I understand all of the above.
When it comes to apply this integration theory to any problems I always get confused what definition to use. If we are given a non-negative measurable function or a general measurable function that we want to integrate, is the general approach to rewrite it, to be a simple function. Then simply apply that definition?
As a concrete example of what I mean I found the following exercise online
Let $(X, A, \mu)$ be a measure space and $f: X \rightarrow [0, \infty]$ be a measurable function such that $0 < c:= \int_{X}f d\mu < \infty$. Prove that
$$\lim_{n \to \infty} \int_{X} n \log \Big(1 + \frac{f^{\alpha}}{n^{\alpha}}\Big)d \mu = c $$ (if alpha = 1)

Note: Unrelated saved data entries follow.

-- ==== Sys2Proof/Tests/Slice0.lean ====
section
/-! SUPPORT. Tests of the model against 95_test_vectors.md and the rules' own examples, and a witness for the hypotheses of each statement. -/

namespace Sys2Proof.Tests

open Sys2Proof Sys2Proof.Machine Sys2Proof.Statements

/-- One view of the next state of an outcome. -/
def seen {α : Type} (f : State → α) : Host.Outcome State Fault Refusal → Option α
  | .next t => some (f t)
  | .fault _ => none
  | .refused _ => none

theorem seen_some {α : Type} {f : State → α} {o : Host.Outcome State Fault Refusal} {v : α} (h : seen f o = some v) :
    ∃ t, o = .next t ∧ f t = v := by
  cases o with
  | next t => exact ⟨t, rfl, Option.some.inj h⟩
  | fault r => cases h
  | refused r => cases h

/-- A state with one command word queued. -/
def withHead (s : State) (w : Word) : State := { s with cmdq := [w] }

/-- The state of vector H1: an empty histogram. -/
def h1 : State := { State.reset with count := emptyHistogram, histValid := true }

/-- A table of lengths from its entries that are not 0. -/
def lens (cells : List (Nat × BitVec 7)) : Table 65537 7 := { fill := .const 0, cells := cells }

/-- A state with valid lengths. -/
def loaded (cells : List (Nat × BitVec 7)) : State := { State.reset with len := lens cells, lenValid := true }

/-- The lengths of V1. -/
def v1Lens : State := loaded [(10, 2), (30, 2), (40, 2), (65536, 2)]

/-- The state of vector C1: the code table of V1, from host-written lengths. -/
def c1 : State :=
  { v1Lens with
    code := { fill := .const 0, cells := [(30, 1), (40, 2), (65536, 3)] }
    sorted := { fill := .free 3, cells := [(0, 10), (1, 30), (2, 40), (3, 65536)] }
    first := { fill := .const 0xFFFFFFFF, cells := [(2, 0)] }
    numCoded := 4, maxLen := 2, codesValid := true }

/-- C1 with a payload open. -/
def c1Enc : State := { c1 with encActive := true }

/-- C1 with a walk open. -/
def c1Dec : State := { c1 with decState := .run }

/-! ### Encoding (section 2) -/

/-- The words that section 2 calls ILLEGAL are not well formed: each check refuses one. -/
theorem test_ill_formed_words :
    (wellFormedWord 0x34000000#32 || wellFormedWord 0xFC000000#32 || wellFormedWord 0x00000001#32
      || wellFormedWord 0x06000000#32 || wellFormedWord 0x30000001#32 || wellFormedWord 0x15000000#32
      || wellFormedWord 0x2C000100#32) = false := by decide

/-- The decoder refuses them by name. -/
theorem test_illegal_by_name :
    decode 0x34000000#32 = .error (.reservedOpcode 0x0D#6) ∧ decode 0x00000001#32 = .error (.reservedBits .none)
      ∧ decode 0x15000000#32 = .error (.reservedBits .length) ∧ decode 0x2C000100#32 = .error (.reservedBits .byte)
      ∧ decodeBytes [0x00, 0x00, 0x00] = .error .tooShort := by decide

Now I know the different theorems, MCT, DCT, fatou etc. I understand the theory but I have no idea how to apply it to the above problem since the integral doesn't contain any characteristic functions and/or simple functions…
Please let me know if things aren't clear as I really want to be able to apply this theory to problems!
Best Answer
Suppose that $\alpha >1$, then for some non-negative function $f$ we have that $$ n^{1-\alpha }\ln \left(1+\frac{f(x)^{\alpha }}{n^{\alpha }}\right)^{n^\alpha }\leqslant \ln \left(1+\frac{f(x)^{\alpha }}{n^{\alpha }}\right)^{n^\alpha }\leqslant f(x)^{\alpha } $$ for all $x$ and all $n\in \Bbb N\setminus\{0\} $, then you can apply the dominated convergence theorem whenever $\int f(x)^{\alpha }\mathop{}\!d x<\infty $. When $\alpha =1$ you can use the monotone convergence theorem to finish.